Here’s the problem: Morehouse is expensive. Its COA for 2011-2012 was around $44,000. Even when taking into account federal, state, and institutional financial aid, its average net price was $23,324. For students from families with incomes at or below $30,000, the net price was $23,036. Think about that. Some families are paying more than what they make in one year to send their children to Morehouse.  And Morehouse attracts a significant percentage of low-income students—almost 50 percent receive Pell Grants.

So how do you cover $23,000 when you don’t have the money? Through student loans. First, a student will exhaust his federal Stafford loans, which are capped at $5,500 for his first year. Then, if the institution has the resources, the student may receive a Perkins loan for up to $5,500. That still leaves about $12,000 to be accounted for, and this is where a Parent PLUS loan comes into play, especially if a family has no credit history to receive a private loan. Assuming that a student is on track to graduate, the student and his parents might accumulate over $90,000 of federal student loan debt.

Recently, the Department of Education tweaked the minimal credit standards for PLUS loans. It used to be that prospective parent borrowers couldn’t have any current accounts more than 90 days delinquent, or any foreclosures, bankruptcies, tax liens, wage garnishments or defaults in the past five years. Now, the department added to that list any unpaid charge-off accounts and accounts in collections within the past five years. This small change has resulted in a relatively dramatic increase in loan denials—38 percent this year, compared to 28 percent last year. And it has hit Morehouse even harder.

According to the Atlanta Journal Constitution, eight percent of Morehouse students who pay a deposit to attend usually don’t enroll. This year, with the changes made to PLUS, that number doubled to 16 percent, or 125 fewer students. This caused a budgetary shortfall that has forced Morehouse to furlough its faculty and staff at least five days. Morehouse’s Provost, Willis Sheftall commented, “This is a challenge, no question about that. But it is not a crisis.”

It is a crisis, though. A crisis for students who are already borrowing the maximum allowed. And increasingly, a crisis for parents who are turning to PLUS loans to make up the difference.

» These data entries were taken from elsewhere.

-- ==== Sys2Proof/Machine/State.lean ====
section
/-!
DEFINITION. The state of the block as plain data: every register, buffer, table, queue, counter and mode the spec gives
the Verikor module, gathered by unit, and the queue of commands that wait. `State.reset` is the module as shipped, right
after it has come up (log entry 2).
-/

namespace Sys2Proof.Machine

/-! ## Identity, clocks, outputs -/

/-- The two order codes (Table 0.1). -/
inductive OrderCode where
  | vkm48F | vkm16C
  deriving DecidableEq, Repr, Inhabited

/-- What manufacture fixes: order code, serial number, ring MAC address and the factory RTC curve (Table 2.9, R567). No command
writes it. -/
structure Ident where
  order : OrderCode
  serial : Nat
  mac : Mac
  curve : List Byte
  deriving DecidableEq, Repr, Inhabited

/-- The clocks: `mono` counts the nanoseconds that have passed, `timeBase` is the module time base of R216 and R439, which runs
at the rate the servo last set (`Ptp.freq`, 0.01 ppb). -/
structure Clock where
  mono : Ns
  timeBase : Ns
  deriving DecidableEq, Repr, Inhabited

/-- The drive code of a lamp (Table 4.7). -/
structure DriveCode where
  cur0 : Nat
  duty0 : Nat
  cur1 : Nat
  duty1 : Nat
  deriving DecidableEq, Repr, Inhabited

/-- What the block hands to the outside during one command. -/
inductive Out where
  /-- A Shotas message on the port `dest`; `express` is its ring traffic class (R47). -/
  | message (dest : Source) (express : Bool) (bytes : List Byte)
  /-- Data of a host-link read. -/
  | hostData (bytes : List Byte)
  /-- Frames shifted into the PLX-8 chain, latch 0 first (Table 10.1). -/
  | latchFrames (frames : List (BitVec 128))
  /-- An Enhanced Ack: time correction in ns and a HOLD_OFF body when one is in force (R312, R321). -/
  | enhancedAck (radio neighbour : Nat) (correction : Int) (holdOff : Option (Nat × Nat))
  | beacon (radio : Nat)
  /-- A downlink frame, to a node's short address (0xFFFF for image PDUs). -/
  | radioFrame (radio node : Nat) (pdus : List (List Byte))
  /-- A frame sent on a ring port, or forwarded to it. -/
  | ringFrame (port : Port) (express : Bool) (frame : RingFrame)
  /-- A PTP message forwarded with its correction field, or sent. -/
  | ptp (port : Port) (kind : Nat) (correction : Int) (sequence : BitVec 16)
  | peerDelayResponse (port : Port) (sequence : BitVec 16)
  | peerDelayRequest (port : Port)
  | macMergeVerify (port : Port)
  /-- ATTN is active for 1 µs (R116). -/
  | attnPulse
  deriving DecidableEq, Repr

/-! ## Shotas link -/

/-- A value of a parameter: a number, or text and bytes. -/
inductive PVal where
  | num (n : Int)
  | blob (b : List Byte)
  deriving DecidableEq, Repr, Inhabited

/-- A notice waiting in a session, with its sequence and when it was last sent (R68). -/
structure Notice where
  seq : Nat
  opcode : Nat
  payload : List Byte
  sentAt : Option Ns
  deriving DecidableEq, Repr, Inhabited

/-- Where a lane's current command stands: none in progress, admitted and waiting for its unit, begun, or waiting and
overtaken by a Holder transition (R77). -/
inductive LanePhase where
  | idle | waiting | begun | superseded
  deriving DecidableEq, Repr, Inhabited

/-- One command lane of a session (Table 2.3, R59–R61): `cached` is the final response kept for a resend. -/
structure Lane where
  synced : Bool
  seq : Seq32
  cmd : Option (Nat × Req)
  phase : LanePhase
  /-- When it was admitted, on `mono` and on the time base. -/
  admittedAt : Ns
  admittedTb : Ns
  interimSent : Bool
  cached : Option (Nat × List Byte)
  deriving DecidableEq, Repr

/-- An entry of METER_READ, as a snapshot holds it (Table 9.12). -/
structure MeterRow where
  circuit : Nat
  phase : Nat
  gain : Nat
  flags : Nat
  freq : Nat
  vRms : Nat
  cycleEnd : Ns
  imp : Nat
  exp : Nat
  lag : Nat
  lead : Nat
  iRms : Nat
  p : Int
  q1 : Int
  pf : Int
  thdV : Nat
  deriving DecidableEq, Repr, Inhabited

/-- A session's metering snapshot (R377). -/
structure Snapshot where
  id : Nat
  stamp : Ns
  takenAt : Ns
  rows : List MeterRow
  deriving DecidableEq, Repr, Inhabited

/-- A partner's session on one port: seven command lanes and a notice queue (R57–R70). -/
structure Session where
  ep : Endpoint
  src : Source
  lanes : List Lane
  notices : List Notice
  nextNotice : Nat
  dropped : Nat
  mask : BitVec 256
  lastRx : Ns
  snapshot : Option Snapshot
  deriving DecidableEq, Repr

/-- A peer message the module has sent on a lane of a neighbour session (R210, R541); `sync` says that it left with SYNC set. -/
structure PeerMsg where
  sync : Bool
  opcode : Nat
  payload : List Byte
  sentAt : Ns
  resends : Nat
  /-- Handover the message belongs to. -/
  handover : Option Nat
  deriving DecidableEq, Repr, Inhabited

/-- A lane of the module's own session to a neighbour. -/
structure PeerLane where
  peer : Mac
  lane : Nat
  seq : Seq32
  synced : Bool
  outstanding : Option PeerMsg
  deriving DecidableEq, Repr

/-- Discards the manual counts without naming a parameter (R45, R49, R52, R54, Table 2.2 RETRY). -/
structure LinkCounts where
  groupFrames : Nat
  crcDiscards : Nat
  dirDiscards : Nat
  uartDiscards : Nat
  retries : Nat
  deriving DecidableEq, Repr, Inhabited

/-- The Shotas link: sessions, the Holder (Table 2.5), staging (R92), a pending WARM_RESET (R622), the UART rate in force
(R48) and the module's own peer lanes. -/
structure Link where
  sessions : List Session
  floor : Claim
  floorEp : Option Endpoint
  bound : Bool
  /-- The F of the Holder that was bound when the last reset came, if one was (R82). -/
  heldAtReset : Option Claim
  warmDue : Option Ns
  uartRate : Nat
  staged : Table PVal
  stagedAt : Ns
  peers : List PeerLane
  counts : LinkCounts
  deriving DecidableEq, Repr

/-! ## Parameters and host link -/

/-- One copy of the parameter store in MRAM (R96). -/
structure StoreCopy where
  vals : Table PVal
  seq : Nat
  deriving DecidableEq, Repr, Inhabited

/-- The parameter space: committed values that differ from their reset value, read-only counters that differ from 0, both
keyed by ID × 65,536 + index, the two store copies, and the parity record of R105–R108. -/
structure Params where
  vals : Table PVal
  counts : Table Nat
  copyA : StoreCopy
  copyB : StoreCopy
  parityTimes : Table (List Ns)
  failed : List Nat
  /-- Registers whose parity has failed and that are being restored (R106). -/
  restoring : List Nat
  deriving DecidableEq, Repr, Inhabited

/-- The host-link window's registers and buffers (Table 3.5). -/
structure HostLink where
  scratch : Word
  ctrl : Word
  attnMask : Word
  ctrlBadParity : Bool
  maskBadParity : Bool
  ctrlTimes : List Ns
  maskTimes : List Ns
  ctrlFailed : Bool
  maskFailed : Bool
  /-- HL_COUNT_A. -/
  crcShort : BitVec 16
  dropped : BitVec 16
  /-- HL_COUNT_B. -/
  pastEnd : BitVec 16
  resetIgnored : BitVec 16
  /-- HL_COUNT_C. -/
  parityFails : BitVec 16
  reservedWrites : BitVec 16
  cmd : List Byte
  overrun : Bool
  /-- The buffer a RING has handed over and the firmware has not taken (R114). -/
  handed : Option (List Byte)
  /-- Response buffer, head first, at most 8 messages (R115). -/
  rsp : List (List Byte)
  /-- Bytes of the head message already read. -/
  readPos : Nat
  /-- Messages that wait for room in the buffer. -/
  waiting : List (List Byte)
  lgSelect : BitVec 6
  sdDate : Word
  sdSub : Word
  nowHi : Word
  /-- HL_ATTN_CAUSE as it last stood (R116). -/
  lastCause : Nat
  deriving DecidableEq, Repr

Parent PLUS loans should be a cautious loan of last resort. Instead they have become the loan of first resort at institutions with large financial aid gaps. Even more problematic, Morehouse packages its PLUS loans within its financial aid packages, sometimes to the tune of more than $32,000, making it seem like this money is a readily-available guarantee to families. This means Morehouse has been balancing its budget on the assumption of PLUS loan disbursements made to the most vulnerable families—a risky strategy that has backfired this year.

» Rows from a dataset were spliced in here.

-- ==== Sys2Proof/Machine/Queues.lean ====
section
/-!
DEFINITION. The queue manager's pushes and pops (R248–R254), the running graph a system queue belongs to (R226, R247), and
the records the control core hands to the History Store.
-/

namespace Sys2Proof.Machine

/-! ## Pushes and pops -/

def State.setQueue (s : State) (q : Nat) (x : Queue) : State := { s with qm.queues := tput s.qm.queues q x }

/-- The second of the time base, in which QUEUE_LEVEL is raised at most twice (R250). -/
def State.second (s : State) : Nat := s.clk.timeBase / sec

/-- QUEUE_LEVEL (Table 6.7). -/
def State.queueLevel (s : State) (q : Nat) : State :=
  s.raise 0x4CE0 5 (u8 q ++ u8 0 ++ u16 (s.depth q) ++ u32 (s.counter 0x4C86 q) ++ u64 s.now)

/-- The depth of a queue has risen to `d`: an upward crossing of its level is counted, and the first of a second is told
at once, later ones at the second's end (R250). Seconds count from 1 so that 0 means none yet. -/
def State.crossed (s : State) (q d : Nat) : State :=
  if s.num 0x4C82 q = d ∧ 0 < d then
    let s := s.bump 0x4C86 q
    let x := s.queue q
    if x.second = s.second + 1 then s.setQueue q { x with later := true }
    else (s.setQueue q { x with second := s.second + 1, later := false }).queueLevel q
  else s

/-- A push that is not refused: by a graph under its credit (R221), by a radio under its reservation (R225), or by any
source where there is room. -/
def State.put (s : State) (q : Nat) (it : Item) : State :=
  let x := s.queue q
  let it := { it with enq := s.clk.timeBase / us % pow32, order := s.qm.pushed }
  let s := { s with qm.pushed := s.qm.pushed + 1 }
  (((s.setQueue q { x with items := x.items ++ [it] }).crossed q (x.items.length + 1)).perfEdge 0x0010 q 1).meterBytes
    8 0 64

/-- Works on engines, prefetched ones included. -/
def State.onEngines (s : State) : List Work := s.fe.engines.flatMap (fun x => x.cur.toList ++ x.next.toList)

/-- Pushes reserved in a queue for the works on engines (R221) and for the frame a radio delivers (R225). -/
def State.reservedIn (s : State) (q : Nat) : Nat :=
  sumOf (((s.onEngines.flatMap (fun w => w.room) ++ s.qm.claims).filter (fun l => l.1 == q)).map Prod.snd)

/-- Shared cells a queue claims for `n` pushes beyond those reserved, over what it holds and its own reserve. -/
def State.sharedClaim (s : State) (q n : Nat) : Nat :=
  s.depth q + s.reservedIn q + n - max (s.reserve q) (s.depth q)

/-- Room for more pushes to queues, each with a number, beyond those reserved for the works on engines, whose pushes are never refused
(R221, R249). -/
def State.rooms (s : State) (l : List (Nat × Nat)) : Bool :=
  let extra := sumOf (l.map (fun x => s.sharedClaim x.1 x.2 - s.sharedClaim x.1 0))
  l.all (fun x => s.depth x.1 + s.reservedIn x.1 + x.2 ≤ s.capacity x.1) &&
    (extra == 0 || extra + sumOf (s.liveQueues.map (fun q => s.sharedClaim q 0)) ≤ s.sharedFree)

/-- Room for `n` more pushes to a queue. -/
def State.room (s : State) (q n : Nat) : Bool := s.rooms [(q, n)]

/-- A push to a full queue is refused and counted (R249). Room that is reserved for pushes which are never refused is taken (log
entry 84). -/
def State.offer (s : State) (q : Nat) (it : Item) : State :=
  if s.room q 1 then s.put q it else s.bump 0x4C88 q

/-- An item of zeros, in the form a pop of an unused queue returns. -/
def Item.zero : Item := { flow := 0, graph := 0, flags := 0, enq := 0, origin := 0, body := .raw (zeros 48) }

/-- The head of a queue, or under R251 a copy of the item last popped, with UNDERRUN set. -/
def State.pop (s : State) (q : Nat) : Item × State :=
  let x := s.queue q
  let count (s : State) : State := (s.perfEdge 0x0011 q 1).meterBytes 8 1 64
  match x.items with
  | it :: rest => (it, count (s.setQueue q { x with items := rest, last := some it }))
  | [] =>
    let it := x.last.getD .zero
    ({ it with flags := it.flags ||| 4 }, count (s.bump 0x4C87 q))

/-- Take the item at position `i` out of a queue (the scheduler passes over items whose flow is held). -/
def State.take (s : State) (q i : Nat) : State :=
  let x := s.queue q
  let s := s.setQueue q { x with items := x.items.eraseIdx i, last := (x.items[i]?).orElse (fun _ => x.last) }
  (s.perfEdge 0x0011 q 1).meterBytes 8 1 64

/-- A request that reaches a queue: the unit that makes it and, of the flow engines, the engine; the item it pushes, or none for a
pop. -/
structure QueueReq where
  unit : Nat
  engine : Nat
  push : Option Item
  deriving DecidableEq, Repr

/-- The requests of one kind in the order of R252: by unit ID, engines by their number. -/
def reqOrder (l : List QueueReq) : List QueueReq := sortBy (fun r => r.unit * 16 + r.engine) l

/-- A push and a pop that coincide: the pop goes first where the queue is full, the push otherwise (Table 6.6). -/
def State.coincide (s : State) (q : Nat) (it : Item) : State :=
  if s.queueFull q then ((s.pop q).2).put q it else ((s.put q it).pop q).2

/-- One arbitration round of a queue: pushes and pops in their orders, a push with a pop for as long as there are both (R252). -/
def State.arbitrate (s : State) (q : Nat) (reqs : List QueueReq) : State :=
  let pushes := (reqOrder (reqs.filter (fun r => r.push.isSome))).filterMap (fun r => r.push)
  let pops := (reqs.filter (fun r => r.push.isNone)).length
  let s := (pushes.take pops).foldl (fun s it => s.coincide q it) s
  let s := (pushes.drop pops).foldl (fun s it => s.put q it) s
  (List.range (pops - pushes.length)).foldl (fun s _ => (s.pop q).2) s

/-! ## Memory errors in cells (R253, R254) -/

/-- A cell leaves the pool. -/
def State.retireCell (s : State) (c : Nat) : State :=
  if s.qm.retired.contains c then s else { s with qm.retired := s.qm.retired ++ [c] }

/-- A corrected error is counted, the third within 24 h retires the cell; an uncorrectable one loses the item at the queue's
head. -/
def State.cellError (s : State) (x : CellError) : State :=
  if x.corrected then
    let ts := (((tget s.qm.corrected x.cell).getD []).filter (fun t => s.clk.mono < t + 86400 * sec)) ++ [s.clk.mono]
    let s := { s.bump 0x4CF0 with qm.corrected := tput s.qm.corrected x.cell ts }
    if 3 ≤ ts.length then s.retireCell x.cell else s
  else if (s.queue x.queue).items.isEmpty then s
  else
    let q := s.queue x.queue
    ((s.setQueue x.queue { q with items := q.items.drop 1 }).bump 0x4CF1).record 0x4C01 5
      (u8 x.queue ++ u8 0 ++ u16 x.cell) |>.retireCell x.cell

/-- The errors an access meets, in order. -/
def State.cellErrors (s : State) (l : List CellError) : State := l.foldl State.cellError s

/-- Remove the items that satisfy `p`, without serving them. -/
def State.purge (s : State) (q : Nat) (p : Item → Bool) : State :=
  let x := s.queue q
  s.setQueue q { x with items := x.items.filter (fun it => !p it) }

/-! ## Backstep's horizon (R266) -/

/-- H: never earlier than now − bs.window. -/
def State.horizon (s : State) : Ns := max s.bs.horizon (s.clk.timeBase - s.num 0x4820 * ms)

/-- H never moves backward: it is kept before the time base or the window changes (R266, R268). -/
def State.latchHorizon (s : State) : State := { s with bs.horizon := s.horizon }

/-! ## Running graphs -/

/-- Some engine is live. -/
def State.enginesLive (s : State) : Nat := (s.fe.engines.filter (fun e => e.state == 0)).length

def State.slotOf (s : State) (g : Nat) : GraphSlot := (s.fe.slots[g]?).getD .empty

/-- The RUNNING graph that consumes a system input queue (R226, R241). -/
def State.consumer (s : State) (q : Nat) : Option Nat :=
  (List.range 8).find? (fun g => (s.slotOf g).state == .running && hasBit (s.slotOf g).info.consumes q)

/-- A RUNNING graph consumes the queue and an engine is live (R247). -/
def State.served (s : State) (q : Nat) : Bool := (s.consumer q).isSome && 0 < s.enginesLive

/-! ## Flow numbers of the standard graph (log entry 6)

0–47 are the circuits' (R380). The tracks' are their numbers, 48–559; then come the sections' and the points', all ORDERED; behind them
the points' status and energy items, which are ARRIVAL like the circuits' (R262). -/

def isTrackFlow (n : Nat) : Bool := 48 ≤ n && n < 560

def sectionFlow (sect : Nat) : Nat := 560 + sect

abbrev pointFlow0 : Nat := 816
abbrev statusFlow0 : Nat := 17200
abbrev energyFlow0 : Nat := 33584

def pointFlow (p : Pid) : Nat := pointFlow0 + pointKey p
def statusFlow (p : Pid) : Nat := statusFlow0 + pointKey p
def energyFlow (p : Pid) : Nat := energyFlow0 + pointKey p

/-- A flow of a point. -/
def isPointFlow (n : Nat) : Bool := pointFlow0 ≤ n && n < statusFlow0

/-- A flow that keeps nothing between its items. -/
def isArrivalFlow (n : Nat) : Bool := n < 48 || statusFlow0 ≤ n

/-- An item for the graph that consumes `q`, on flow `flow`. -/
def State.itemFor (s : State) (q flow : Nat) (origin : Ns) (body : Body) : Item :=
  { flow := flow, graph := (s.consumer q).getD 0xFF, flags := 0, enq := 0, origin := origin, body := body }

/-- Bytes of a cell's payload behind the origin stamp (R216, R260). -/
abbrev cellBytes : Nat := 48

/-- The cells a content takes after the first: raw bytes beyond one cell go on in further items of the flow (R216). -/
def moreCells (body : Body) : List (List Byte) :=
  match body with
  | .raw b => (List.range ((b.length - 1) / cellBytes)).map (fun i => slice b (cellBytes * (i + 1)) cellBytes)
  | _ => []

/-- The first cell of a content. -/
def firstCell (body : Body) : Body :=
  match body with
  | .raw b => .raw (b.take cellBytes)
  | b => b

/-- Cells a content takes. -/
def cellsOf (body : Body) : Nat := 1 + (moreCells body).length

/-- Room reserved for a frame's items is used up. -/
def State.unclaim (s : State) (q n : Nat) : State :=
  { s with qm.claims := s.qm.claims.map (fun l => if l.1 = q then (q, l.2 - n) else l) }

/-- A source outside the engines hands a content to a system input queue in which it has found or reserved room (R225); with no
consumer the control core takes and discards it (R226). -/
def State.feed (s : State) (q flow : Nat) (origin : Ns) (body : Body) : State :=
  if (s.consumer q).isSome then
    let s := s.unclaim q (cellsOf body)
    (moreCells body).foldl (fun s b => s.put q (s.itemFor q flow origin (.raw b)))
      (s.put q (s.itemFor q flow origin (firstCell body)))
  else s

/-! ## History records (Table 12.1) -/

/-- The stated length of a record's body by its type (Table 12.2); a PROGRAM record's own length in units of 16 bytes. -/
def bodyLength (type n : Nat) : Nat :=
  match type with
  | 0x01 | 0x04 | 0x06 | 0x08 | 0x3F => 32
  | 0x02 | 0x03 | 0x05 | 0x07 | 0x09 | 0x0B | 0x0D | 0x0E => 16
  | 0x0C => 80
  | 0x20 | 0x21 | 0x31 => 48
  | 0x30 => 64
  | _ => min 240 (max 16 ((n + 15) / 16 * 16))

/-- A record with its body padded to the stated length (R456). -/
def HistRec.padded (r : HistRec) : HistRec := { r with body := fit (bodyLength r.type r.body.length) r.body }

/-- Cells a record occupies in queue 0x0A: 48 bytes of record to an item. -/
def recordCells (r : HistRec) : Nat := (16 + r.body.length + 47) / 48

/-- A record handed to the History Store by the control core or, under its credit, by a graph: it is pushed to queue 0x0A, a longer
record as consecutive items. -/
def State.histFrom (s : State) (graph flow : Nat) (r : HistRec) : State :=
  let r := r.padded
  let it (b : Body) : Item := { flow := flow, graph := graph, flags := 0, enq := 0, origin := r.stamp, body := b }
  let push (s : State) (x : Item) : State := if graph = 0xFF then s.offer 0x0A x else s.put 0x0A x
  (List.range (recordCells r - 1)).foldl (fun s _ => push s (it (.raw (zeros 48)))) (push s (it (.record r)))

def State.hist (s : State) (stamp : Ns) (place : Pid) (type : Nat) (body : List Byte) : State :=
  s.histFrom 0xFF 0 { stamp := stamp, place := place, type := type, body := body }

end Sys2Proof.Machine
end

PLUS loans should never be the strategy for maintaining access in the face of rapidly rising college costs. After all, is it true access if students and parents are being saddled with enormous amounts of debt?  As the PLUS spigot turns more towards trickle, it’s time for high-priced institutions that rely heavily on PLUS loans to focus on driving down their costs. In the meantime, institutions must stop including PLUS loans in their financial aid award packages, even if that means a student decides to attend another school that is more affordable.